The word ripped out of Sevora, torn out by the horror of that terrible memory, by the terror of what was happening. She shouted her denial, and with that word came the wind. It whirled down from the sky above, a gale full of glowing orange sparks that whipped around the Memorians like a tornado, tumbling some of them to the ground. But it also whipped away the reaching lines of smoke and drove them back into the cloud with a flurry of sparks. The tornado grew, spreading outward, lashing over the Reclusians who were unmoved by its violence, bracing themselves against its fury. But the cloud was shoved back, driven away so that the circle of clear air was suddenly twice the size. Then Sevora fell to her knees, gasping, exhausted, and the sparks faded as the wind died.

‘Sevora!’ Corus was there, picking her up before she could pull in enough breath to tell him to get away from her, to get out of her head. ‘Did it touch you?’

‘No.’ It was Amon who answered, the Astral Templar looking at her. ‘She drew the wind, and pushed it away.’

‘You did well,’ Corus said, letting her go when she weakly pushed him away.

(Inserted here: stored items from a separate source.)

-- ==== Sys2Proof/Decode.lean ====
section
/-! DEFINITION. IDEC, the instruction decoder (30_encoding.md): the raw field windows (R61), the format views (R62 to
R68), the opcode map (R72), the identification table (R80), the output bundle (R74 to R83), the instruction it
stands for, and the encoder. IDEC is a pure function of the word and of the parameter `HAS_R4` (R18, R91). -/

namespace Sys2Proof

/-- `w[lo+len-1 : lo]`, an unsigned field (00_scope.md R12). -/
def bits (w : Word) (lo len : Nat) : BitVec len := w.extractLsb' lo len

/-! ### The raw fields, R61 -/

def opcodeOf (w : Word) : BitVec 7 := bits w 0 7
def rdOf (w : Word) : RegIdx := bits w 7 5
def funct3Of (w : Word) : BitVec 3 := bits w 12 3
def rs1Of (w : Word) : RegIdx := bits w 15 5
def rs2Of (w : Word) : RegIdx := bits w 20 5
def funct7Of (w : Word) : BitVec 7 := bits w 25 7

/-! ### The immediates on the 64-bit bus, R63 to R67 and R71 -/

/-- The I immediate, `sext_64(w[31:20])` (R63). -/
def immI (w : Word) : XWord := (bits w 20 12).signExtend 64

/-- The S immediate, `sext_64(w[31:25] ++ w[11:7])` (R64). -/
def immS (w : Word) : XWord := (bits w 25 7 ++ bits w 7 5).signExtend 64

/-- The B immediate, `sext_64(w[31] ++ w[7] ++ w[30:25] ++ w[11:8] ++ 0b0)` (R65). -/
def immB (w : Word) : XWord := (bits w 31 1 ++ bits w 7 1 ++ bits w 25 6 ++ bits w 8 4 ++ 0#1).signExtend 64

/-- The exact 32-bit U value, `w[31:12] ++ 0x000` (R66). -/
def immU32Of (w : Word) : BitVec 32 := bits w 12 20 ++ 0#12

/-- The U immediate on the 64-bit bus, `sext_64` of the 32-bit value (R66, decision D4). -/
def immU (w : Word) : XWord := (immU32Of w).signExtend 64

/-- The J immediate, `sext_64(w[31] ++ w[19:12] ++ w[20] ++ w[30:21] ++ 0b0)` (R67). -/
def immJ (w : Word) : XWord := (bits w 31 1 ++ bits w 12 8 ++ bits w 20 1 ++ bits w 21 10 ++ 0#1).signExtend 64

/-! ### The format views, R62 to R68: total functions of every word, whatever its opcode -/

/-- The R view's fields (R62). -/
structure ViewR where
  opcode : BitVec 7
  rd : RegIdx
  funct3 : BitVec 3
  rs1 : RegIdx
  rs2 : RegIdx
  funct7 : BitVec 7
deriving DecidableEq, Repr

/-- The I view's fields (R63). -/
structure ViewI where
  opcode : BitVec 7
  rd : RegIdx
  funct3 : BitVec 3
  rs1 : RegIdx
  imm : XWord
deriving DecidableEq, Repr

/-- The fields of the S view (R64) and of the B view (R65), which have the same names. -/
structure ViewSB where
  opcode : BitVec 7
  funct3 : BitVec 3
  rs1 : RegIdx
  rs2 : RegIdx
  imm : XWord
deriving DecidableEq, Repr

/-- The U view's fields (R66): the exact 32-bit value and its 64-bit widening. -/
structure ViewU where
  opcode : BitVec 7
  rd : RegIdx
  immU32 : BitVec 32
  imm : XWord
deriving DecidableEq, Repr

/-- The J view's fields (R67). -/
structure ViewJ where
  opcode : BitVec 7
  rd : RegIdx
  imm : XWord
deriving DecidableEq, Repr

/-- The R4 view's fields (R68): `fd`, `fs1`, `fs2`, `fs3` name floating-point registers. -/
structure ViewR4 where
  opcode : BitVec 7
  fd : BitVec 5
  funct3 : BitVec 3
  fs1 : BitVec 5
  fs2 : BitVec 5
  funct2 : BitVec 2
  fs3 : BitVec 5
deriving DecidableEq, Repr

def viewR (w : Word) : ViewR :=
  { opcode := opcodeOf w, rd := rdOf w, funct3 := funct3Of w, rs1 := rs1Of w, rs2 := rs2Of w, funct7 := funct7Of w }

‘I’m going to pass out,’ she muttered, then regretted it because he tried to hold her up. She moved away, like a toddler from a doting parent, wavering on her feet but free.

‘Excellent, Memorian,’ Morgen said. She was staring out at the smoke, which was slowly beginning to creep back in. ‘We will take advantage of this, and move a little faster, at least until it closes in once more.’

‘And when it goes for us again?’ Sevora asked, her voice weak.

‘We will do the same, but faster,’ Morgen answered. ‘Hold position, Amon will strike what he can, and you will draw your wind to force the smoke back.’

Sevora was still pulling in her breath to protest when Corus spoke.

‘She did it once, and saved us, but it cost her. You can’t force her to do it again.’

‘Trust me, I know I can’t force anything from your Memorian,’ Morgen said. ‘But the Knight-Questor has told us what happened to at least some of the beasts that breathed this poison. They became infected with monsters. So unless she wants to share her twin’s fate, she will find the strength.’

Rage ran through Sevora, and she glared at Morgen Light, her hand on her knife. Then from behind her she heard Corus growl.

‘You push too far, Lord-Veritant.’ The lightning in her great-grandfather’s eyes snapped as he spoke.

Peace bristled, his feathers rising, but Morgen simply nodded. ‘Look around us. I push as far as is necessary, Reclusian. Always.’ Then she turned away and started walking, driving the wedge of Reclusians forward with her, like a knife thrust into the dark.